Stored items
-- ==== Sys2Proof/Machine/Dispatch.lean ====
section
/-! DEFINITION. Each command with its meaning. -/

namespace Sys2Proof.Machine

def exec (i : Instr) (s : State) : Host.Outcome State Fault Refusal :=
  match i with
  | .powerOn pins => Sys2Proof.Machine.execPowerOn pins s
  | .pinReset pins => Sys2Proof.Machine.execPinReset pins s
  | .resetNLow => Sys2Proof.Machine.execResetNLow s
  | .supplyBelowRange => Sys2Proof.Machine.execSupplyBelowRange s
  | .meterCharacterReceived inp c good => Sys2Proof.Machine.execMeterCharacterReceived inp c good s
  | .meterReadingFrame inp f => Sys2Proof.Machine.execMeterReadingFrame inp f s
  | .badFrame inp => Sys2Proof.Machine.execBadFrame inp s
  | .meterFrameGapExpiry inp => Sys2Proof.Machine.execMeterFrameGapExpiry inp s
  | .meterLineBreak inp => Sys2Proof.Machine.execMeterLineBreak inp s
  | .aliveTimerExpiry inp => Sys2Proof.Machine.execAliveTimerExpiry inp s
  | .returnTimerExpiry => Sys2Proof.Machine.execReturnTimerExpiry s
  | .reading => Sys2Proof.Machine.execReading s
  | .freshnessTick => Sys2Proof.Machine.execFreshnessTick s
  | .freezeTimerExpiry set => Sys2Proof.Machine.execFreezeTimerExpiry set s
  | .venueClockTick => Sys2Proof.Machine.execVenueClockTick s
  | .stepTimerTick st => Sys2Proof.Machine.execStepTimerTick st s
  | .holdTimerExpiry st => Sys2Proof.Machine.execHoldTimerExpiry st s
  | .releaseTimerTick st => Sys2Proof.Machine.execReleaseTimerTick st s
  | .refreshTimerExpiry st => Sys2Proof.Machine.execRefreshTimerExpiry st s
  | .stageOrderSent => Sys2Proof.Machine.execStageOrderSent s
  | .darkTimerExpiry => Sys2Proof.Machine.execDarkTimerExpiry s
  | .consoleCharacterReceived c good => Sys2Proof.Machine.execConsoleCharacterReceived c good s
  | .consoleFrameDiscarded => Sys2Proof.Machine.execConsoleFrameDiscarded s
  | .consoleFrameGapExpiry => Sys2Proof.Machine.execConsoleFrameGapExpiry s
  | .consoleLineBreak => Sys2Proof.Machine.execConsoleLineBreak s
  | .consoleFrameSent pins => Sys2Proof.Machine.execConsoleFrameSent pins s
  | .requestDiscarded kind seq body => Sys2Proof.Machine.execRequestDiscarded kind seq body s
  | .unknownKind kind seq body => Sys2Proof.Machine.execUnknownKind kind seq body s
  | .status seq body => Sys2Proof.Machine.execStatus seq body s
  | .setTime seq body => Sys2Proof.Machine.execSetTime seq body s
  | .getTime seq body => Sys2Proof.Machine.execGetTime seq body s
  | .start seq body => Sys2Proof.Machine.execStart seq body s
  | .restartFull seq body => Sys2Proof.Machine.execRestartFull seq body s
  | .restartEnforcement seq body => Sys2Proof.Machine.execRestartEnforcement seq body s
  | .declarePoint seq body => Sys2Proof.Machine.execDeclarePoint seq body s
  | .releasePoint seq body => Sys2Proof.Machine.execReleasePoint seq body s
  | .readPoint seq body => Sys2Proof.Machine.execReadPoint seq body s
  | .setCoupling seq body => Sys2Proof.Machine.execSetCoupling seq body s
  | .postPeriod seq body => Sys2Proof.Machine.execPostPeriod seq body s
  | .readPeriod seq body => Sys2Proof.Machine.execReadPeriod seq body s
  | .recallPeriod seq body => Sys2Proof.Machine.execRecallPeriod seq body s
  | .setFallback seq body => Sys2Proof.Machine.execSetFallback seq body s
  | .setStageRates seq body => Sys2Proof.Machine.execSetStageRates seq body s
  | .readStage seq body => Sys2Proof.Machine.execReadStage seq body s
  | .setDark seq body => Sys2Proof.Machine.execSetDark seq body s
  | .readCounters seq body => Sys2Proof.Machine.execReadCounters seq body s
  | .readCountersClear seq body => Sys2Proof.Machine.execReadCountersClear seq body s
  | .exportOne seq body => Sys2Proof.Machine.execExportOne seq body s
  | .exportWalk seq body => Sys2Proof.Machine.execExportWalk seq body s
  | .abortExport seq body => Sys2Proof.Machine.execAbortExport seq body s

end Sys2Proof.Machine
end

--- TASK REQUIREMENTS ---
Scan the records for lines that hold "with", and reproduce each one you find.

--- FINISHED TASK ---
/-! DEFINITION. Each command with its meaning. -/
  match i with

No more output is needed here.